* **EXERCISE**:
Only the lines below, from the one with "hostHold := u.ctx.holds.host" through the one with "(p.enqueue (.checkpoint z", are to be written out, exactly.

Items from a dataset:
-- ==== Sys2Proof/Laws/State.lean ====
section
/-! SUPPORT. What each update of State leaves in each field, one lemma per field per update, true by rfl. -/

namespace Sys2Proof.Machine

/-! ### State.emit s x -/

@[simp] theorem State.emit_dOut (s : State) (x : BusEvent) : (State.emit s x).dOut = s.dOut := rfl
@[simp] theorem State.emit_d7oe (s : State) (x : BusEvent) : (State.emit s x).d7oe = s.d7oe := rfl
@[simp] theorem State.emit_e (s : State) (x : BusEvent) : (State.emit s x).e = s.e := rfl
@[simp] theorem State.emit_rw (s : State) (x : BusEvent) : (State.emit s x).rw = s.rw := rfl
@[simp] theorem State.emit_rs (s : State) (x : BusEvent) : (State.emit s x).rs = s.rs := rfl
@[simp] theorem State.emit_pwr (s : State) (x : BusEvent) : (State.emit s x).pwr = s.pwr := rfl
@[simp] theorem State.emit_bf (s : State) (x : BusEvent) : (State.emit s x).bf = s.bf := rfl
@[simp] theorem State.emit_pc (s : State) (x : BusEvent) : (State.emit s x).pc = s.pc := rfl
@[simp] theorem State.emit_op (s : State) (x : BusEvent) : (State.emit s x).op = s.op := rfl
@[simp] theorem State.emit_arg (s : State) (x : BusEvent) : (State.emit s x).arg = s.arg := rfl
@[simp] theorem State.emit_sel (s : State) (x : BusEvent) : (State.emit s x).sel = s.sel := rfl
@[simp] theorem State.emit_byt (s : State) (x : BusEvent) : (State.emit s x).byt = s.byt := rfl
@[simp] theorem State.emit_nib (s : State) (x : BusEvent) : (State.emit s x).nib = s.nib := rfl
@[simp] theorem State.emit_ch (s : State) (x : BusEvent) : (State.emit s x).ch = s.ch := rfl
@[simp] theorem State.emit_sidx (s : State) (x : BusEvent) : (State.emit s x).sidx = s.sidx := rfl
@[simp] theorem State.emit_pollcnt (s : State) (x : BusEvent) : (State.emit s x).pollcnt = s.pollcnt := rfl
@[simp] theorem State.emit_fault (s : State) (x : BusEvent) : (State.emit s x).fault = s.fault := rfl
@[simp] theorem State.emit_str (s : State) (x : BusEvent) : (State.emit s x).str = s.str := rfl
@[simp] theorem State.emit_bus (s : State) (x : BusEvent) : (State.emit s x).bus = s.bus ++ [x] := rfl
@[simp] theorem State.emit_ops (s : State) (x : BusEvent) : (State.emit s x).ops = s.ops := rfl
@[simp] theorem State.emit_pollLimit (s : State) (x : BusEvent) : (State.emit s x).pollLimit = s.pollLimit := rfl
@[simp] theorem State.emit_host (s : State) (x : BusEvent) : (State.emit s x).host = s.host := rfl
@[simp] theorem State.emit_lcd (s : State) (x : BusEvent) : (State.emit s x).lcd = s.lcd := rfl
@[simp] theorem State.emit_d7Draws (s : State) (x : BusEvent) : (State.emit s x).d7Draws = s.d7Draws := rfl
@[simp] theorem State.emit_resets (s : State) (x : BusEvent) : (State.emit s x).resets = s.resets := rfl
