section
/-! PROOFS. The poll PL (R131, R138, R221): its entry, one whole read frame an iteration, its two exits; with the rows
put together, the poll that meets a sample of 0, the one that never does, and the one that gives up. -/

namespace Sys2Proof.Machine

open Sys2Proof.Safety

/-! ## Rows of a poll, as one relation -/

/-- Each of the next `n` rows is one of PL and leaves what stands below it on the stack as it was. -/
def pollsFor : Nat → State → Prop
  | 0, _ => True
  | n + 1, s =>
    ∃ l rest, s.pc = .pl l :: rest ∧ (performRow (.pl l) s).pc.tail = s.pc.tail ∧ pollsFor n (performRow (.pl l) s)

/-- A block in a poll is busy. -/
theorem pollsFor.busyFor {n : Nat} : ∀ {s : State}, pollsFor n s → busyFor n s := by
  induction n with
  | zero => intro s _; trivial
  | succ n ih =>
    intro s ⟨l, rest, hpc, _, hp⟩
    exact ⟨_, rest, hpc, ih hp⟩

/-- Rows of a poll in two parts. -/
theorem pollsFor.add {n m : Nat} : ∀ {s : State}, pollsFor n s → pollsFor m (rows n s) → pollsFor (n + m) s := by
  induction n with
  | zero => intro s _ h; rwa [Nat.zero_add]
  | succ n ih =>
    intro s ⟨l, rest, hpc, htail, hp⟩ h
    rw [rows_succ n s _ rest hpc] at h
    rw [Nat.succ_add]
    exact ⟨l, rest, hpc, htail, ih hp h⟩

/-- The first part of a poll's rows. -/
theorem pollsFor.of_le {n m : Nat} (hm : m ≤ n) : ∀ {s : State}, pollsFor n s → pollsFor m s := by
  induction m generalizing n with
  | zero => intro s _; trivial
  | succ m ih =>
    obtain ⟨d, rfl⟩ := Nat.exists_eq_add_of_le' hm
    intro s ⟨l, rest, hpc, htail, hp⟩
    exact ⟨l, rest, hpc, htail, ih (Nat.le_add_left m d) hp⟩

/-- At each of the rows a label of PL is on top, over what stood below at the start. -/
theorem pollsFor.pc_eq {n m : Nat} (hm : m < n) {s : State} (h : pollsFor n s) :
    ∃ l : PlLabel, (rows m s).pc = .pl l :: s.pc.tail := by
  induction m generalizing n s with
  | zero =>
    obtain ⟨d, rfl⟩ := Nat.exists_eq_add_of_le' hm
    obtain ⟨l, rest, hpc, -⟩ := h
    exact ⟨l, by rw [rows, hpc, List.tail_cons]⟩
  | succ m ih =>
    obtain ⟨d, rfl⟩ := Nat.exists_eq_add_of_lt hm
    obtain ⟨l, rest, hpc, htail, hp⟩ := h
    rw [rows_succ m s _ rest hpc, ← htail]
    exact ih (by omega) hp

/-- `n` rows of a poll, each of which leaves the stack below as it was, lead from `s` to `t`. -/
def PollsTo (n : Nat) (s t : State) : Prop := pollsFor n s ∧ rows n s = t

/-- No row at all. -/
theorem PollsTo.refl (s : State) : PollsTo 0 s s := ⟨trivial, rfl⟩

/-- One row of PL that goes on to another. -/
theorem PollsTo.single {s t : State} {l : PlLabel} {rest : List Label} (hpc : s.pc = .pl l :: rest)
    (hrow : performRow (.pl l) s = t) (htail : t.pc.tail = s.pc.tail) : PollsTo 1 s t := by
  subst hrow
  exact ⟨⟨l, rest, hpc, htail, trivial⟩, rows_succ 0 s _ rest hpc⟩

/-- Rows of a poll put together. -/
theorem PollsTo.trans {n m : Nat} {s t u : State} (h : PollsTo n s t) (h' : PollsTo m t u) : PollsTo (n + m) s u := by
  obtain ⟨hp, rfl⟩ := h
  obtain ⟨hp', rfl⟩ := h'
  exact ⟨hp.add hp', rows_add n m s⟩

/-- Rows of a poll are rows. -/
theorem PollsTo.rowsTo {n : Nat} {s t : State} (h : PollsTo n s t) : RowsTo n s t := ⟨h.1.busyFor, h.2⟩

/-! ## The entry of a poll (P1 to P3) -/

/-- P1 to P3 turn the bus round and select the instruction register. -/
theorem pollsTo_head {s : State} {rest : List Label} (hpc : s.pc = .pl .p1 :: rest) :
    PollsTo 3 s { s with
      d7oe := false, rw := true, rs := false, pollcnt := 0, pc := .pl .p4 :: rest, bus := s.bus ++ pollHead } := by
  refine ⟨⟨_, _, hpc, rfl, _, _, rfl, rfl, _, _, rfl, rfl, trivial⟩, ?_⟩
  calc rows 3 s
      = rows 2 (performRow (.pl .p1) s) := rows_succ 2 s _ rest hpc
    _ = { s with
          d7oe := false, rw := true, rs := false, pollcnt := 0, pc := .pl .p4 :: s.pc.tail
          bus := s.bus ++ [.dir .input] ++ [.lvl .rs false] ++ [.lvl .rw true] } := rfl
    _ = _ := by simp [hpc, pollHead]

/-! ## One iteration (P4 to P13) -/

/-- Two rows raise E and wait: P4 and P5, and again P9 and P10. -/
theorem pollsTo_raise {s : State} {l n : PlLabel} {rest : List Label} (hl : l = .p4 ∧ n = .p6 ∨ l = .p9 ∧ n = .p11)
    (hpc : s.pc = .pl l :: rest) :
    PollsTo 2 s { s with e := true, pc := .pl n :: rest, bus := s.bus ++ [.lvl .e true, .wait Config.tEH] } := by
  obtain ⟨rfl, rfl⟩ | ⟨rfl, rfl⟩ := hl
  all_goals
    refine ⟨⟨_, _, hpc, rfl, _, _, rfl, rfl, trivial⟩, ?_⟩
    calc rows 2 s
        = rows 1 (performRow _ s) := rows_succ 1 s _ rest hpc
      _ = { s with
            e := true, pc := .pl _ :: s.pc.tail, bus := s.bus ++ [.lvl .e true] ++ [.wait Config.tEH] } := rfl
      _ = _ := by simp [hpc]
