/-- The Link Controller's state but for the alert set. -/
structure LinkState where
  receiver : Receiver := .hunt
  txen : Bool := false
  /-- The reply frame being sent while TXEN is asserted. -/
  sending : List Byte := []
  unanswered : Option Unanswered := none
  gate : Gate := .locked
  checkErrors : Nat := 0
  overruns : Nat := 0
  cause : CauseRecord := {}
  /-- An answered RS has still to be followed by its reset (R162). -/
  resetDue : Bool := false
  deriving DecidableEq, Repr

/-! ### The machine -/

/-- Everything below the link. -/
structure Plant where
  straps : Straps
  alerts : List Alert
  /-- ATTN#, asserted when true (R179). -/
  attn : Bool
  work : Working
  store : Nonvolatile
  queue : StoreQueue
  cursor : Fin 128
  zones : PerZone ZoneUnit
  groupTimeout : Timer
  records : Table 64 (Option ProbeRecord)
  frontEnd : FrontEnd
  arbiter : Arbiter
  spot : SpotSlot
  /-- The pins MX0..MX7, bit i for MXi (R6). -/
  mux : BitVec 8
  lines : Table 16 LineState
  delayedStart : Timer
  lapse : Timer
  fieldEnabled : Bool
  deriving DecidableEq, Repr

/-- Whether the part runs, is in reset, or is without supply (R162). -/
inductive Mode where
  | running
  | inReset (kind : ResetKind)
  | off
  deriving DecidableEq, Repr

/-- The whole state. -/
structure State where
  /-- The commands that wait, first in, first out. -/
  pending : List Instr
  mode : Mode
  /-- The part drives RESET# low (R162). -/
  resetDrive : Bool
  link : LinkState
  plant : Plant
  deriving DecidableEq, Repr

/-- The reasons for a fault. The manual names no event that stops the part. -/
inductive Fault where
  /-- Raised by no meaning of this model; the type has one name so that it is not empty. Safe. -/
  | neverRaised
  deriving DecidableEq, Repr

/-- The reasons for a refusal. -/
inductive Refusal where
  /-- A command that has no meaning yet, by its mnemonic; raised by `exec` alone, and by no arm now. Safe. -/
  | notModelled (mnemonic : String)
  deriving DecidableEq, Repr

/-! ### As-delivered content and reset -/

/-- The as-delivered species curve (R31). -/
def SpeciesGroup.delivered : SpeciesGroup :=
  ⟨160, ⟨[300, 240, 196, 160, 131, 107, 88, 73, 62], rfl⟩⟩

/-- The as-delivered configuration (R156, R176). -/
def Configuration.delivered : Configuration where
  kiln := {}
  zones := .all {}
  group := {}
  scan := {}
  windows := .fill 4 {}
  default := {}
  lines := .fill 16 {}

/-- The as-delivered content of the first six sections (R156). -/
def Working.delivered : Working where
  config := .delivered
  probes := .fill 64 {}
  species := .fill 8 .delivered
  records := .fill 128 none
  entries := .all {}
  code := List.replicate 8 0

/-- The store of a part fresh from the factory: every section passes its check (R156). -/
def Nonvolatile.delivered : Nonvolatile where
  configuration := some .delivered
  probeTable := some Working.delivered.probes
  species := some Working.delivered.species
  schedule := some Working.delivered.records
  entryTables := some Working.delivered.entries
  accessCode := some Working.delivered.code
  checkpoints := .all (some {})

/-- A zone of a factory-fresh part right after the end of a reset. Its timers run (R13, R76, R114, R122), and the pass that
starts at the end of the reset has found an empty snapshot and completed, which left the zone blind (R14, R53). -/
def ZoneUnit.afterReset : ZoneUnit where
  ctx := { minuteTimer := some 60000 }
  aggregate := { blind := true }
  climate := { sampleTimer := some 10000 }
  output := { pulseTimer := some 60000 }
  pass := { timer := some 900000 }

/-- The machine right after a power-on reset of a factory-fresh part, with every strap and every line read as LOW (log
entries 1 and 2): the state that the end of the reset, R164, leaves. -/
def State.reset : State where
  pending := []
  mode := .running
  resetDrive := false
  link := { cause := { powerOn := true } }
  plant :=
    { straps := ⟨0, 0, 0⟩
      alerts := [.device .resetSeen]
      attn := true
      work := .delivered
      store := .delivered
      queue := {}
      cursor := 0
      zones := .all .afterReset
      groupTimeout := none
      records := .fill 64 none
      frontEnd := {}
      arbiter := {}
      spot := .empty
      mux := 0
      lines := .fill 16 { timer := some 50 }
      delayedStart := none
      lapse := none
      fieldEnabled := false }

end Sys2Proof.Machine
end

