-- ==== Sys2Proof/Machine/Ops.lean ====
section
/-! DEFINITION. The shared operations: rounding, timers, tables, the alert set, the store write queue, and the frame in
which every event of the part is carried out. -/

namespace Sys2Proof

/-- The zones in order. -/
def Zone.order : List Zone := [.a, .b, .c, .d]

/-- 0..3 (R175). -/
def Zone.code : Zone → Nat
  | .a => 0
  | .b => 1
  | .c => 2
  | .d => 3

end Sys2Proof

namespace Sys2Proof.Machine

/-! ### Rounding and clamping (00_scope, 5.2) -/

/-- `n / d` to the nearest whole number, halves upward, for quantities that cannot be negative. -/
def roundHalfUp (n d : Nat) : Nat := (2 * n + d) / (2 * d)

/-- `n / d` to the nearest whole number, halves away from zero. -/
def roundHalfAway (n : Int) (d : Nat) : Int :=
  if 0 ≤ n then (roundHalfUp n.toNat d : Int) else -(roundHalfUp (-n).toNat d : Int)

/-- `x` set to the nearest bound of `lo..hi`. -/
def clampInt (lo hi x : Int) : Int := max lo (min hi x)

/-- `x` set to the nearest bound of `lo..hi`. -/
def clampNat (lo hi x : Nat) : Nat := max lo (min hi x)

/-- A counter increased by one that stops at `top`. -/
def bump (top n : Nat) : Nat := min top (n + 1)

/-! ### Timers -/

/-- A timer started with `n` minutes. -/
def Timer.minutes (n : Nat) : Timer := some (n * 60000)

/-- A timer started with `n` seconds. -/
def Timer.seconds (n : Nat) : Timer := some (n * 1000)

/-- The remaining whole minutes, rounded up (R128); absent while stopped. -/
def Timer.minutesLeft (t : Timer) : Option Nat := t.map fun ms => (ms + 59999) / 60000

/-- One millisecond passes: a running timer has one less to run, down to 0. -/
def Timer.tick (t : Timer) : Timer := t.map fun ms => ms - 1

/-! ### Zones, tables, phases -/

/-- The phases in order (R59). -/
def Phase.order : List Phase := [.warmup, .drying, .equalize, .condition, .cooldown]

/-- 0..4 (R175). -/
def Phase.code : Phase → Nat
  | .warmup => 0
  | .drying => 1
  | .equalize => 2
  | .condition => 3
  | .cooldown => 4

/-- The later phases of R59, in order. -/
def Phase.later : Phase → List Phase
  | .warmup => [.drying, .equalize, .condition, .cooldown]
  | .drying => [.equalize, .condition, .cooldown]
  | .equalize => [.condition, .cooldown]
  | .condition => [.cooldown]
  | .cooldown => []

/-- The entry record of a phase. -/
def PhaseEntries.get (e : PhaseEntries) : Phase → Option (Fin 128)
  | .warmup => e.warmup
  | .drying => e.drying
  | .equalize => e.equalize
  | .condition => e.condition
  | .cooldown => e.cooldown

/-- The table with `f` applied to one cell. -/
def Table.modify {n : Nat} {α : Type} (t : Table n α) (i : Fin n) (f : α → α) : Table n α := t.set i (f (t.get i))

/-- The table with `f` applied to every cell. -/
def Table.map {n : Nat} {α β : Type} (t : Table n α) (f : α → β) : Table n β :=
  ⟨t.cells.map f, by rw [List.length_map]; exact t.size⟩

/-- The values with `f` applied to one zone's. -/
def PerZone.modify {α : Type} (t : PerZone α) (z : Zone) (f : α → α) : PerZone α := t.set z (f (t.get z))

/-- The value `f z` for every zone `z`. -/
def PerZone.tabulate {α : Type} (f : Zone → α) : PerZone α := ⟨f .a, f .b, f .c, f .d⟩

/-- The plant with one zone's unit changed. -/
def Plant.zone (p : Plant) (z : Zone) (f : ZoneUnit → ZoneUnit) : Plant := { p with zones := p.zones.modify z f }

/-- The unit of a zone. -/
def Plant.unit (p : Plant) (z : Zone) : ZoneUnit := p.zones.get z

/-- The context of a zone. -/
def Plant.ctx (p : Plant) (z : Zone) : ZoneContext := (p.zones.get z).ctx

/-- The ZONE items of a zone. -/
def Plant.items (p : Plant) (z : Zone) : ZoneConfig := p.work.config.zones.get z

/-- The KILN items. -/
def Plant.kiln (p : Plant) : KilnConfig := p.work.config.kiln

/-- The zone's unit with its context changed. -/
def ZoneUnit.withCtx (u : ZoneUnit) (f : ZoneContext → ZoneContext) : ZoneUnit := { u with ctx := f u.ctx }

/-- The plant with one zone's context changed. -/
def Plant.context (p : Plant) (z : Zone) (f : ZoneContext → ZoneContext) : Plant := p.zone z fun u => u.withCtx f

/-- `f` for every zone, in the order A to D: where one event concerns several zones and no rule gives their order, that order is
the model's choice (log entry 32). -/
def Plant.eachZone (p : Plant) (f : Plant → Zone → Plant) : Plant := Zone.order.foldl f p

/-! ### Zone states (R73, R74) -/

/-- The phase of a phase state. -/
def ZoneState.phase? : ZoneState → Option Phase
  | .phase p => some p
  | _ => none

/-- The zone is in a phase state. -/
def ZoneState.inPhase : ZoneState → Bool
  | .phase _ => true
  | _ => false

/-- The zone is in a phase state or in HELD. -/
def ZoneState.runs : ZoneState → Bool
  | .phase _ => true
  | .held => true
  | _ => false

/-- The zone is in a phase state, in HELD or in SAFE: it is watched (R133) and its run clock advances (R74). -/
def ZoneState.watched : ZoneState → Bool
  | .phase _ => true
  | .held => true
  | .safe => true
  | _ => false

/-- The zone is in STARTING, in a phase state, in HELD or in SAFE: it guards records (R65, R74). -/
def ZoneState.guards : ZoneState → Bool
  | .starting => true
  | s => s.watched

/-- The zone is IDLE, DONE or RESUME_PENDING. -/
def ZoneState.atRest (s : ZoneState) : Bool := !s.guards

/-- The phase of a zone in a phase state, and the underlying phase of one in HELD or SAFE. -/
def ZoneContext.currentPhase (c : ZoneContext) : Option Phase :=
  match c.state with
  | .phase p => some p
  | .held => c.underlying
  | .safe => c.underlying
  | _ => none

/-- The hold-cause set is not empty. -/
def HoldCauses.any (h : HoldCauses) : Bool := h.host || h.line

/-- The safe-cause set is not empty. -/
def SafeCauses.any (c : SafeCauses) : Bool := c.door || c.sensor || c.fan || c.overtemp

/-! ### The alert set (R179) -/

/-- The scope code and kind code of a zone alert. -/
def ZoneAlert.code : ZoneAlert → Nat
  | .stepAdvanced => 0
  | .phaseChanged => 1
  | .forcedAdvance => 2
  | .runDone => 3
  | .startFailed => 4
  | .probeFailed => 5
  | .probeShortage => 6
  | .safeEntered => 7
  | .targetClamped => 8
  | .groupDetached => 9
  | .resumeWaiting => 10
  | .checkpointLost => 11

/-- The kind code of a device alert. -/
def DeviceAlert.code : DeviceAlert → Nat
  | .resetSeen => 0
  | .overrideLapsed => 1
  | .storeDefaulted => 2
  | .unreachableProbes => 3

/-- The scope code: a zone's own, and 4 for DEVICE. -/
def Alert.scopeCode : Alert → Nat
  | .zone z _ => z.code
  | .device _ => 4

/-- The kind code within the scope. -/
def Alert.kindCode : Alert → Nat
  | .zone _ k => k.code
  | .device k => k.code

/-- The order of the pairs in an ST reply: by scope, then by kind code (R180). -/
def Alert.rank (a : Alert) : Nat := a.scopeCode * 16 + a.kindCode

/-- An alert put in its place among alerts of rising rank; a pair already present is not added again. -/
def insertAlert (a : Alert) : List Alert → List Alert
  | [] => [a]
  | x :: xs => if a.rank < x.rank then a :: x :: xs else if a.rank = x.rank then x :: xs else x :: insertAlert a xs

/-- A block raises a pair (R179). -/
def Plant.raise (p : Plant) (a : Alert) : Plant := { p with alerts := insertAlert a p.alerts }

/-! ### The store write queue (R158, R161) -/

/-- The content that a host item writes: its section's working copy (R158). -/
def Working.content (w : Working) : SectionName → SectionContent
  | .configuration => .configuration w.config
  | .probeTable => .probeTable w.probes
  | .species => .species w.species
  | .schedule => .schedule w.records
  | .entryTables => .entryTables w.entries
  | .accessCode => .accessCode w.code

/-- The write that an item begins. -/
def Working.begin (w : Working) : StoreItem → StoreWrite
  | .host s => .host (w.content s)
  | .checkpoint z c => .checkpoint z c

/-- The waiting list with a checkpoint item of `z`: in the place of a waiting one of the same zone, else at the end (R161). -/
def placeCheckpoint (z : Zone) (c : Checkpoint) : List StoreItem → List StoreItem
  | [] => [.checkpoint z c]
  | .checkpoint y d :: xs => if y = z then .checkpoint z c :: xs else .checkpoint y d :: placeCheckpoint z c xs
  | .host s :: xs => .host s :: placeCheckpoint z c xs

/-- An item is queued (R158): with nothing in flight its write begins at once. -/
def Plant.enqueue (p : Plant) (item : StoreItem) : Plant :=
  match p.queue.inFlight with
  | none => { p with queue := { p.queue with inFlight := some (p.work.begin item) } }
  | some _ =>
    { p with
      queue :=
        { p.queue with
          waiting :=
            match item with
            | .host s => p.queue.waiting ++ [.host s]
            | .checkpoint z c => placeCheckpoint z c p.queue.waiting } }

/-- The store with one write completed: its section holds the content and passes its check. -/
def Nonvolatile.write (n : Nonvolatile) : StoreWrite → Nonvolatile
  | .host (.configuration c) => { n with configuration := some c }
  | .host (.probeTable t) => { n with probeTable := some t }
  | .host (.species t) => { n with species := some t }
  | .host (.schedule t) => { n with schedule := some t }
  | .host (.entryTables t) => { n with entryTables := some t }
  | .host (.accessCode b) => { n with accessCode := some b }
  | .checkpoint z c => { n with checkpoints := n.checkpoints.set z (some c) }

/-- The store with one write cut: its section fails its check (R162). -/
def Nonvolatile.cut (n : Nonvolatile) : StoreWrite → Nonvolatile
  | .host (.configuration _) => { n with configuration := none }
  | .host (.probeTable _) => { n with probeTable := none }
  | .host (.species _) => { n with species := none }
  | .host (.schedule _) => { n with schedule := none }
  | .host (.entryTables _) => { n with entryTables := none }
  | .host (.accessCode _) => { n with accessCode := none }
  | .checkpoint z _ => { n with checkpoints := n.checkpoints.set z none }

/-- The recorded state of a zone (R160): SAFE is recorded as HELD over the underlying phase. -/
def ZoneContext.recorded (c : ZoneContext) : RecordedState :=
  match c.state, c.underlying with
  | .phase p, _ => .phase p
  | .held, some p => .held p
  | .safe, some p => .held p
  | .done, _ => .done
  | _, _ => .idle

/-- The checkpoint of a zone as it stands (R160). -/
def ZoneUnit.checkpoint (u : ZoneUnit) : Checkpoint where
  recorded := u.ctx.recorded
  step := u.ctx.stepIndex
  stepClock := u.ctx.stepClock
  runClock := u.ctx.runClock
  detached := u.ctx.detached
  hostHold := u.ctx.holds.host
  direction := u.output.fan.direction

/-- The zone's checkpoint is queued, and its checkpoint count becomes 0 (R100, R161). -/
def Plant.queueCheckpoint (p : Plant) (z : Zone) : Plant :=
  (p.enqueue (.checkpoint z (p.unit z).checkpoint)).context z fun c => { c with checkpointCount := 0 }

/-- The write in flight completes: the store takes its content, and the oldest waiting item begins its write (R158). -/
def Plant.completeWrite (p : Plant) : Plant :=
  match p.queue.inFlight with
  | none => p
  | some w =>
    { p with
      store := p.store.write w
      queue :=
        match p.queue.waiting with
        | [] => { inFlight := none, waiting := [] }
        | x :: xs => { inFlight := some (p.work.begin x), waiting := xs } }

/-! ### The run record (R97) -/

/-- An entry appended to a run record: the oldest goes first from a record that holds 48. -/
def ZoneContext.append (c : ZoneContext) (e : RunEntry) : ZoneContext :=
  if c.runRecord.length < 48 then { c with runRecord := c.runRecord ++ [e] }
  else { c with runRecord := c.runRecord.drop 1 ++ [e], dropped := bump 65535 c.dropped }

/-- The entry that an event of kind `k` adds, from the zone as it stands (R97). -/
def ZoneUnit.entry (u : ZoneUnit) (k : RunKind) (reason : Option ExitReason) : RunEntry where
  kind := k
  minute := u.ctx.runClock
  step := u.ctx.stepIndex
  reason := reason
  cmc := u.aggregate.cmc
  dmc := u.aggregate.dmc

/-- The run record entry of an event is added (R98). -/
def Plant.record (p : Plant) (z : Zone) (k : RunKind) (reason : Option ExitReason := none) : Plant :=
  p.context z fun c => c.append ((p.unit z).entry k reason)

end Sys2Proof.Machine
end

* **ANSWER**:
  hostHold := u.ctx.holds.host
  direction := u.output.fan.direction

/-- The zone's checkpoint is queued, and its checkpoint count becomes 0 (R100, R161). -/
def Plant.queueCheckpoint (p : Plant) (z : Zone) : Plant :=
  (p.enqueue (.checkpoint z (p.unit z).checkpoint)).context z fun c => { c with checkpointCount := 0 }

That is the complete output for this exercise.